= Data excerpts =

/-- A container in VERIFYING stands on its platform, to be measured. -/
theorem measured_of_verifying {k : Container} (h : k.Sound) (hv : k.state = .verifying) : k.unmeasured = false := by
  rw [← Bool.not_eq_true, unmeasured_iff, hv]
  rintro (hl | hd)
  · cases hl
  · obtain ⟨_, hs⟩ := h.displaced hd
    simp [hv] at hs

/-- A warm record: outside a claim, a VERIFYING container with its pair requested anew, every other one with none. -/
theorem warm_sound {k : Container} (h : k.Sound) (now : Nat) : (k.warm now).Sound := by
  unfold Container.warm
  by_cases hv : k.state = .verifying
  · have hp := h.withPair (requestedPair_sound .verify now) (by simp [measured_of_verifying h hv]) fun _ => hv
    rw [if_pos hv, if_neg (by simp [hv]), request_idle]
    exact hp.congr rfl rfl rfl rfl h.misses h.mismatches h.added
  · rw [if_neg hv]
    split
    · next hs =>
      exact (stateAfterClaim_sound (k := { k with pair := .idle }) hs (by decide) h.withIdle).congr rfl rfl rfl rfl h.misses h.mismatches h.added
    · exact h.withIdle.congr rfl rfl rfl rfl h.misses h.mismatches h.added

theorem warmValues_liftSound {s : State} (h : s.LiftSound) : s.warmValues.LiftSound := by
  have get : ∀ d : Nat, s.warmValues.containers[d]? = (s.containers[d]?).map fun k => k.warm s.now := by
    simp [State.warmValues]
  have inLift : ∀ k : Container, (k.warm s.now).state.inLift = true → k.state.inLift = true := by
    intro k hk
    simp only [Container.warm] at hk
    split at hk
    · cases hk
    · exact hk
  refine liftSound_of_unclaimed (fun c m hm => ?_) (fun c d k m hk hm hkl hml => ?_) rfl rfl rfl rfl rfl
  · rw [get, Option.map_eq_some_iff] at hm
    obtain ⟨k, hk, rfl⟩ := hm
    refine ⟨warm_sound (h.records k (List.mem_of_getElem? hk)) _, ?_, ?_, ?_⟩
    · simp only [Container.warm]; split <;> simp_all
    · simp only [Container.warm]; split <;> simp_all
    · simp only [Container.warm]; split <;> rfl
  · rw [get, Option.map_eq_some_iff] at hk hm
    obtain ⟨k', hk', rfl⟩ := hk
    obtain ⟨m', hm', rfl⟩ := hm
    exact h.one c d k' m' hk' hm' (inLift _ hkl) (inLift _ hml)

theorem warmRestart_liftSound {s : State} (h : s.LiftSound) : s.warmRestart.LiftSound :=
  arbitrate_liftSound (reconcileFrom_liftSound _ _ _ (allDue_liftSound (warmValues_liftSound h)))

theorem unpowered_liftSound (s : State) (q : Power) : (s.unpowered q).LiftSound :=
  liftSound_of_unclaimed (fun _ _ h => by simp [State.unpowered, State.reset] at h)
    (fun _ _ _ _ h => by simp [State.unpowered, State.reset] at h) rfl rfl rfl rfl rfl

theorem powerOnEnd_liftSound (s : State) (l : FieldLines) (b : Bool) : (s.powerOnEnd l b).LiftSound := by
  unfold State.powerOnEnd
  dsimp only
  split
  · exact liftSound_of_unclaimed (fun _ _ h => by simp [State.reset] at h) (fun _ _ _ _ h => by simp [State.reset] at h)
      rfl rfl rfl rfl rfl
  · next g _ =>
    refine arbitrate_liftSound (allDue_liftSound (liftSound_of_unclaimed (fun c k hk => ?_) (fun c d k m hk _ hl => ?_)
      rfl rfl rfl rfl rfl))
    all_goals
      rw [freshContainers_get, Option.map_eq_some_iff] at hk
      obtain ⟨cfg, _, rfl⟩ := hk
    · exact ⟨freshContainer_sound _ _ _, fun h => (nomatch h), fun h => (nomatch h), rfl⟩
    · cases hl

theorem notInHand {s : State} (h : s.inHand = false) {c : Nat} {k : Container} (hk : s.containers[c]? = some k) :
    k.state = .serving ∨ k.state = .suspended := by
  have := List.any_eq_false.mp h k (List.mem_of_getElem? hk)
  cases hs : k.state <;> simp_all

theorem configRestart_liftSound {s : State} (g : StationConfig) (hh : s.inHand = false) :
    (s.configRestart g).LiftSound := by
  have state : ∀ (c : Nat) (k : Container), (rebuiltContainers s.lines s.now 0 s.containers g.containers)[c]? = some k →
      k.Sound ∧ (k.state = .serving ∨ k.state = .suspended) ∧ k.pair.stage.runs = none := by
    intro c k hk
    rw [rebuiltContainers_get, Option.map_eq_some_iff] at hk
    obtain ⟨cfg, _, rfl⟩ := hk
    rcases hc : s.containers[c]? with _ | old
    · exact ⟨freshContainer_sound _ _ _, .inl rfl, rfl⟩
    · have hst := notInHand hh hc
      have hf := freshContainer_sound cfg (seatLevel s.lines (0 + c)) s.now
      exact ⟨⟨fun hd => ⟨(hf.displaced hd).1, hst⟩, fun _ => rfl, fun hv => (nomatch hv), pairIdle_sound, hf.misses,
        hf.mismatches, hf.added⟩, hst, rfl⟩
  refine arbitrate_liftSound (allDue_liftSound (liftSound_of_unclaimed (fun c k hk => ?_) (fun c d k m hk _ hl => ?_)
    rfl rfl rfl rfl rfl))
  · obtain ⟨hs, hst, hr⟩ := state c k hk
    exact ⟨hs, by rcases hst with e | e <;> simp [e], by rcases hst with e | e <;> simp [e], hr⟩
  · obtain ⟨_, hst, _⟩ := state c k hk
    rcases hst with e | e <;> simp [e, ServiceState.inLift] at hl

/-! ## Measurements -/

theorem becomeHot_sound {k : Container} (now : Nat) (h : k.Sound) : (k.becomeHot now).Sound := by
  have hp : (if k.pair.stage = .none then k.pair else k.pair.raiseTo .demand).Sound := by
    split
    · exact h.pair
    · next hp => exact h.pair.raiseTo_demand hp
  refine Container.Sound.congr (h.withPair hp (fun hu => ?_) fun hv => h.verify ?_) rfl rfl rfl rfl h.misses h.mismatches
    h.added
  · rw [if_pos (stage_none_of_unmeasured h hu), h.unmeasured hu]
  · split at hv
    · exact hv
    · exact raiseTo_demand_cls _ hv

theorem becomeHot_stage (k : Container) (now : Nat) : (k.becomeHot now).pair.stage = k.pair.stage := by
  simp only [becomeHot_record]
  split <;> rfl

/-- One record is written, k in s and m in t, and the records and the emptying controller still fit together. -/
structure Rewrites (c : Nat) (k m : Container) (s t : State) : Prop where
  before : s.containers[c]? = some k
  after : t.containers = s.containers.set c m
  sound : s.ClaimSound → t.ClaimSound

theorem Rewrites.get {c : Nat} {k m : Container} {s t : State} (h : Rewrites c k m s t) : t.containers[c]? = some m := by
  rw [h.after]
  exact set_get m h.before

theorem Rewrites.trans {c : Nat} {k m n : Container} {s t u : State} (h : Rewrites c k m s t) (h' : Rewrites c m n t u) :
    Rewrites c k n s u :=
  ⟨h.before, by rw [h'.after, h.after, List.set_set], fun hs => h'.sound (h.sound hs)⟩

theorem rewrites_upd {s : State} {c : Nat} {k : Container} (f : Container → Container)
    (hk : s.containers[c]? = some k) (hf : k.Sound → (f k).Sound) (hs : SameRole k.state (f k).state) :
    Rewrites c k (f k) s (s.updContainer c f) := by
  have hc : (s.updContainer c f).containers = s.containers.set c (f k) := by rw [updContainer_eq_set f hk]
  exact ⟨hk, hc, fun h => h.set hk hc hf hs rfl⟩

theorem Rewrites.congr {c : Nat} {k m : Container} {s t u : State} (h : Rewrites c k m s t)
    (hc : u.containers = t.containers) (hl : u.lift = { t.lift with last := u.lift.last }) : Rewrites c k m s u :=
  ⟨h.before, hc.trans h.after, fun hs =>
    (h.sound hs).map (g := fun _ k => k) (by simp [hc]) (fun d k hk => ⟨(h.sound hs).records d k hk, .inl rfl⟩) hl⟩

theorem Rewrites.raiseIf {c : Nat} {k m : Container} {s t : State} (h : Rewrites c k m s t) (b : Bool)
    (a : AttentionKind) : Rewrites c k m s (t.raiseIf b a) := h.congr (by simp) (by simp)

theorem Rewrites.raise {c : Nat} {k m : Container} {s t : State} (h : Rewrites c k m s t) (a : AttentionKind) :
    Rewrites c k m s (t.raise a) := h.congr rfl rfl

/-- Becoming hot, in the records and the emptying controller (R13, R32, R68, R148). -/
theorem becomeHot_rewrites {s : State} {c : Nat} {k : Container} (hk : s.containers[c]? = some k) :
    ∃ m, Rewrites c k m s (s.becomeHot c) ∧ m.pair.stage = k.pair.stage := by
  by_cases hs : k.state = .claimed ∨ k.state = .released
  · refine ⟨{ k.becomeHot s.now with state := .serving }, ?_, becomeHot_stage k s.now⟩
    rw [becomeHot_claimed hk hs]
    exact ⟨hk, rfl, fun h => h.endClaim hk rfl hs (fun hs' => stateAfterClaim_sound (k := k.becomeHot s.now) hs (by decide)
      (becomeHot_sound _ hs')) rfl rfl⟩
  · rw [not_or] at hs
    refine ⟨k.becomeHot s.now, ?_, becomeHot_stage k s.now⟩
    rw [becomeHot_unclaimed hk hs.1 hs.2]
    exact ⟨hk, rfl, fun h => h.set hk rfl (becomeHot_sound _) (.inl rfl) rfl⟩

/-- Step 1 of a completion leaves the stage as it stands (R22). -/
theorem takeTemperature_rewrites {s : State} {c : Nat} {k : Container} (temp : Option (Int × Bool))
    (hk : s.containers[c]? = some k) :
    ∃ m, Rewrites c k m s (s.takeTemperature c k temp) ∧ m.pair.stage = k.pair.stage := by
  unfold State.takeTemperature
  split
  · exact ⟨_, (rewrites_upd (fun x => { x with tempStatus := .fault }) hk
      (fun h => h.congr rfl rfl rfl rfl h.misses h.mismatches h.added) (.inl rfl)).raiseIf _ _, rfl⟩
  · next t clamped =>
    have h1 := rewrites_upd (fun x => { x with tempStatus := .valid }) hk
      (fun h => h.congr rfl rfl rfl rfl h.misses h.mismatches h.added) (.inl rfl)
    have last : ∀ {m : Container} {u : State}, Rewrites c k m s u → m.pair.stage = k.pair.stage →
        ∃ m', Rewrites c k m' s (u.updContainer c fun x => { x with lastTemp := some ⟨t, clamped, s.now⟩ }) ∧
          m'.pair.stage = k.pair.stage :=
      fun h hm => ⟨_, h.trans (rewrites_upd _ h.get
        (fun h => h.congr rfl rfl rfl rfl h.misses h.mismatches h.added) (.inl rfl)), hm⟩
    unfold State.temperatureValid
    dsimp only
    split
    · obtain ⟨m, hm, hp⟩ := becomeHot_rewrites h1.get
      exact last (h1.trans hm) hp
    · exact last h1 rfl

/-- The end of an emptying of a VERIFYING container without a pair (R146). -/
theorem finishEmptying_rewrites {s : State} {c : Nat} {k : Container} (hk : s.containers[c]? = some k)
    (hs : k.state = .verifying) (hp : k.pair = .idle) (after : Option Nat) (v : Bool) (e : LiftEnding) :
    ∃ m, Rewrites c k m s (s.finishEmptying c after v e) ∧ m.pair = .idle := by
  obtain ⟨b, hb⟩ := finishEmptying_record after v e hk
  refine ⟨_, ⟨hk, hb, fun h => h.set hk hb (fun hk' => ?_) (.inr ⟨by rw [hs]; rfl, rfl⟩) ?_⟩, hp⟩
  · have hd : k.displaced = false := by
      have := measured_of_verifying hk' hs
      simp_all [Container.unmeasured]
    exact ⟨fun hd' => absurd (hd.symm.trans hd') (by decide), fun _ => hp, fun hv => by simp [hp, Pair.idle] at hv,
      hk'.pair, hk'.misses, hk'.mismatches, hk'.added⟩
  · rw [finishEmptying_lift after v e hk]

theorem idle_runs {p : Pair} (h : p = .idle) : p.stage.runs = none := by rw [h]; rfl

/-- What becomes of a failed pair (R36 to R38). -/
theorem endFailedPair_rewrites {s : State} {c : Nat} {k : Container} (hk : s.containers[c]? = some k) (hks : k.Sound) :
    ∃ m, Rewrites c k m s (s.endFailedPair c) ∧ m.pair.stage.runs = none := by
  have idle := rewrites_upd (fun x => { x with pair := .idle }) hk Container.Sound.withIdle (.inl rfl)
  simp only [State.endFailedPair, hk]
  split
  · next hv =>
    have hst := hks.verify hv
    split
    · next hn =>
      refine ⟨_, rewrites_upd _ hk (fun h => h.withPair ?_ (by simp [measured_of_verifying h hst]) fun _ => hst) (.inl rfl),
        rfl⟩
      refine ⟨by simp, by simp, by simp [Pair.idle], by simp [Pair.idle], by simp, fun n hn' => ?_⟩
      cases hn'
      omega
    · have empty := idle.trans (rewrites_upd (fun x => x.assumeEmpty s.clock.count) idle.get
        (fun h => h.congr rfl rfl rfl rfl h.misses h.mismatches (Nat.zero_le _)) (.inl rfl))
      obtain ⟨m, hm, hp⟩ := finishEmptying_rewrites empty.get hst rfl none false .verifyFailed
      exact ⟨m, empty.trans hm, idle_runs hp⟩
  · exact ⟨_, idle, rfl⟩

theorem pairMiss_rewrites {s : State} {c : Nat} {k : Container} (hk : s.containers[c]? = some k) (hks : k.Sound) :
    ∃ m, Rewrites c k m s (s.pairMiss c k) ∧ m.pair.stage.runs = none := by
  have sound : k.Sound → k.countMiss.Sound := fun h =>
    h.congr rfl rfl rfl rfl (by simp [Container.countMiss, saturate]) h.mismatches h.added
  have counted := (rewrites_upd Container.countMiss hk sound (.inl rfl)).raiseIf
    (decide (4 ≤ k.misses + 1 ∧ k.levelStatus ≠ .sensorFault)) .sensor
  obtain ⟨m, hm, hr⟩ := endFailedPair_rewrites counted.get (sound hks)
  exact ⟨m, counted.trans hm, hr⟩

theorem pairMismatch_rewrites {s : State} {c : Nat} {k : Container} (hk : s.containers[c]? = some k) (hks : k.Sound) :
    ∃ m, Rewrites c k m s (s.pairMismatch c k) ∧ m.pair.stage.runs = none := by
  have sound : k.Sound → k.countMismatch.Sound := fun h =>
    h.congr rfl rfl rfl rfl (Nat.zero_le _) (by simp [Container.countMismatch, saturate]) h.added
  have counted := (rewrites_upd Container.countMismatch hk sound (.inl rfl)).raiseIf
    (decide (6 ≤ k.mismatches + 1 ∧ k.levelStatus ≠ .unsure)) .sensor
  obtain ⟨m, hm, hr⟩ := endFailedPair_rewrites counted.get (sound hks)
  exact ⟨m, counted.trans hm, hr⟩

= What is expected =
Go over the entries above and tally the lines holding "unpowered"; please answer with the number alone.

= Response to this task =
3